TASK GOAL » Transcribe only part of the material below: the lines from the one containing "(14 R310). -/" through the one containing "def execBfmtGet (d", inclusive, exactly as written.

EXERCISE DATA »
-- ==== Sys2Proof/Machine/System.lean ====
section
/-! DEFINITION. Sys2Proof/Machine/System.lean: system registers, bank formats, hints and `ximm`, traps and breakpoints, waits and their
ends, code and translation invalidation, the budget watchdog, and records that are placed (02 R38-R57, 06 R134, R148, 11 R266, 14
R314, 16 R349-R370). -/
namespace Sys2Proof.Machine

/-! ### Hints and `ximm` (02 R40-R46) -/

/-- A word that joins the unit in progress. BUDGET is raised where the unit ends (16 R352). -/
def unitWord (i : Instr) (s : State) (join : Strand → Strand) : Host.Outcome State Fault Refusal :=
  .next (match gate i s with
    | some t => s.takeTrap t
    | none => s.onSt fun x => { join x with pc := x.pc + 4 })

/-- A hint word joins the unit in progress. -/
def hintWord (i : Instr) (s : State) : Host.Outcome State Fault Refusal := unitWord i s fun x => { x with hint := some i }

/-- `HINT_NOP` (02 R46). -/
def execHintNop (s : State) : Host.Outcome State Fault Refusal := hintWord .hintNop s

/-- `HINT_BR` (02 R46). -/
def execHintBr (lk : BitVec 2) (s : State) : Host.Outcome State Fault Refusal := hintWord (.hintBr lk) s

/-- `HINT_PF` (02 R46). -/
def execHintPf (a : SReg) (off : BitVec 16) (s : State) : Host.Outcome State Fault Refusal := hintWord (.hintPf a off) s

/-- `HINT_PG` (02 R46). -/
def execHintPg (a : SReg) (n : BitVec 16) (s : State) : Host.Outcome State Fault Refusal := hintWord (.hintPg a n) s

/-- `HINT_BANK` (02 R46). -/
def execHintBank (n : BitVec 4) (s : State) : Host.Outcome State Fault Refusal := hintWord (.hintBank n) s

/-- `XIMM` (02 R45). -/
def execXimm (e : BitVec 26) (s : State) : Host.Outcome State Fault Refusal :=
  unitWord (.ximm e) s fun x => { x with ximm := some e }

/-- `UNASSIGNED_ENCODING` (02 R34): ILL; an `ximm` before it takes the blame (R40). -/
def execUnassignedEncoding (w : IWord) (s : State) : Host.Outcome State Fault Refusal :=
  run (.unassignedEncoding w) s fun s => s.trap .ill

/-- The action of the unit's hint, at the issue of its bound instruction (02 R41, R46). The hint is then spent: a stalled
instruction that issues again does not repeat it. -/
def State.hintAction (s : State) : State :=
  match s.st.hint with
  | none => s
  | some h =>
    let s1 := s.onSt fun x => { x with hint := some .hintNop }
    match h with
    | .hintPf a off =>
      let va := s.reg a + off.signExtend 64 * 64
      match s1.translate s.tile.ltn s.xc s.tile.paddock va 1 0 false with
      | (.ok pa key, s2) => s2.prefetchLines key pa
      | (.walk, s2) =>
        s2.askWalk s2.tile.paddock { tile := s2.tile.ltn, agent := .prefetch, access := 0, xc := s2.xc, va := va }
      | _ => s1
    | .hintPg a n => s1.postRange (s.reg a) n.toNat
    | _ => s1

/-! ### System registers (16 R368) -/

/-- An `ximm` before `srd` or `swr` makes the immediate 2^16 or more unless its bits are 0 (16 R368). -/
def State.sysImmOk (s : State) : Bool :=
  match s.st.ximm with
  | none => true
  | some e => e == 0

/-- `SRD` (16 R368). One of SR_FLAGS stalls until every earlier instruction has completed: their flags are in what it reads (08 R180; log 80; the
time of the stall is not modelled, log 5). -/
def execSrd (d : SReg) (r : BitVec 12) (s : State) : Host.Outcome State Fault Refusal :=
  run (.srd d r) s fun s => if !s.sysImmOk then s.trap .ill else
      let s1 := if r = 0x030 then s.onCx Ctx.landFlags else s
      .ok (s1.setReg d (s1.sysReg r))

/-- `SWR` (16 R368). -/
def execSwr (r : BitVec 12) (a : SReg) (s : State) : Host.Outcome State Fault Refusal :=
  run (.swr r a) s fun s =>
    if !s.sysImmOk then s.trap .ill
    else if s.st.lvl.toNat < writeLevel r then s.trap .priv
    else .ok (s.setSysReg r (s.reg a))

/-- `SWR_LOOP_REG` (14 R310). -/
def execSwrLoopReg (r : BitVec 12) (a : SReg) (s : State) : Host.Outcome State Fault Refusal :=
  run (.swrLoopReg r a) s fun s =>
    if !s.sysImmOk then s.trap .ill
    else
      let k := r.toNat - 0x010
      .ok (s.onSt fun x =>
        if k < 3 then { x with loop0 := x.loop0.write k (s.reg a) } else { x with loop1 := x.loop1.write (k - 3) (s.reg a) })

/-- `SWR_PHILOX` (07 R164, 08 R190): stalls while a drawing command has not completed. -/
def execSwrPhilox (r : BitVec 12) (a : SReg) (s : State) : Host.Outcome State Fault Refusal :=
  run (.swrPhilox r a) s fun s =>
    if !s.sysImmOk then s.trap .ill
    else if s.tile.drawing then s.stall .engine
    else .ok (s.onTile fun t =>
      if r = 0x040 then { t with phKey := s.reg a } else if r = 0x041 then { t with phCtrl := s.reg a } else { t with phCtrh := s.reg a })

/-- A write to BFMTn (06 R134, R135): BANKFMT for a plane-major layout of a format that has none; a stall while a command in flight
touches the bank. -/
def State.setBank (s : State) (n : BitVec 4) (v : DW) : Exec :=
  let b : BitVec 5 := v.setWidth 5
  if bankPlane b && !(planeCapable (bankFmt b)) then s.trap .bankfmt
  else if s.tile.bankBusy n.toNat then s.stall .engine
  else .ok (s.onTile fun t => { t with bfmt := t.bfmt.set n.toNat b n.isLt })

/-- `SWR_BFMT` (06 R134, 16 R368). -/
def execSwrBfmt (n : BitVec 4) (a : SReg) (s : State) : Host.Outcome State Fault Refusal :=
  run (.swrBfmt n a) s fun s => if !s.sysImmOk then s.trap .ill else s.setBank n (s.reg a)

/-- `BFMT_SET` (06 R148). -/
def execBfmtSet (n : BitVec 4) (a : SReg) (s : State) : Host.Outcome State Fault Refusal :=
  run (.bfmtSet n a) s fun s => s.setBank n (s.reg a)

/-- `BFMT_GET` (06 R148). -/
def execBfmtGet (d : SReg) (n : BitVec 4) (s : State) : Host.Outcome State Fault Refusal :=
  run (.bfmtGet d n) s fun s => .ok (s.setReg d ((s.tile.bank n.toNat).zeroExtend 64))

/-! ### Time (11 R266) -/

/-- `TBRD` (11 R266). -/
def execTbrd (d : SReg) (s : State) : Host.Outcome State Fault Refusal := run (.tbrd d) s fun s => .ok (s.setReg d s.tb)

/-- `TBRD_ST` (11 R266). -/
def execTbrdSt (d : SReg) (s : State) : Host.Outcome State Fault Refusal :=
  run (.tbrdSt d) s fun s => .ok (s.setReg d (BitVec.ofNat 64 ((if s.synced then 1 else 0) + s.hops.toNat * 256)))

/-- `WAITT` (11 R266). -/
def execWaitt (a : SReg) (s : State) : Host.Outcome State Fault Refusal :=
  run (.waitt a) s fun s => if (s.reg a).toNat ≤ s.tb.toNat then .ok s else .error (.wait (.time (s.reg a)) s)

/-! ### Traps, returns, waits (16 R365-R367) -/

/-- `TRAP` (16 R365): at L0 TRAP; at L1 a monitor call without an assigned number, which returns 0xFF; at L2 ILL. -/
def execTrap (n : BitVec 10) (s : State) : Host.Outcome State Fault Refusal :=
  run (.trap n) s fun s =>
    if s.st.lvl = 0 then .error (.trap { cause := .trap, info := n.zeroExtend 32 } s)
    else if s.st.lvl = 1 then .error (.ended (s.enterMonitor.setReg 5 0xFF).exitMonitor)
    else s.trap .ill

TASK RESPONSE »
/-- `SWR_LOOP_REG` (14 R310). -/
def execSwrLoopReg (r : BitVec 12) (a : SReg) (s : State) : Host.Outcome State Fault Refusal :=
  run (.swrLoopReg r a) s fun s =>
    if !s.sysImmOk then s.trap .ill
    else
      let k := r.toNat - 0x010
      .ok (s.onSt fun x =>
        if k < 3 then { x with loop0 := x.loop0.write k (s.reg a) } else { x with loop1 := x.loop1.write (k - 3) (s.reg a) })

/-- `SWR_PHILOX` (07 R164, 08 R190): stalls while a drawing command has not completed. -/
def execSwrPhilox (r : BitVec 12) (a : SReg) (s : State) : Host.Outcome State Fault Refusal :=
  run (.swrPhilox r a) s fun s =>
    if !s.sysImmOk then s.trap .ill
    else if s.tile.drawing then s.stall .engine
    else .ok (s.onTile fun t =>
      if r = 0x040 then { t with phKey := s.reg a } else if r = 0x041 then { t with phCtrl := s.reg a } else { t with phCtrh := s.reg a })

/-- A write to BFMTn (06 R134, R135): BANKFMT for a plane-major layout of a format that has none; a stall while a command in flight
touches the bank. -/
def State.setBank (s : State) (n : BitVec 4) (v : DW) : Exec :=
  let b : BitVec 5 := v.setWidth 5
  if bankPlane b && !(planeCapable (bankFmt b)) then s.trap .bankfmt
  else if s.tile.bankBusy n.toNat then s.stall .engine
  else .ok (s.onTile fun t => { t with bfmt := t.bfmt.set n.toNat b n.isLt })

/-- `SWR_BFMT` (06 R134, 16 R368). -/
def execSwrBfmt (n : BitVec 4) (a : SReg) (s : State) : Host.Outcome State Fault Refusal :=
  run (.swrBfmt n a) s fun s => if !s.sysImmOk then s.trap .ill else s.setBank n (s.reg a)

/-- `BFMT_SET` (06 R148). -/
def execBfmtSet (n : BitVec 4) (a : SReg) (s : State) : Host.Outcome State Fault Refusal :=
  run (.bfmtSet n a) s fun s => s.setBank n (s.reg a)

/-- `BFMT_GET` (06 R148). -/
def execBfmtGet (d : SReg) (n : BitVec 4) (s : State) : Host.Outcome State Fault Refusal :=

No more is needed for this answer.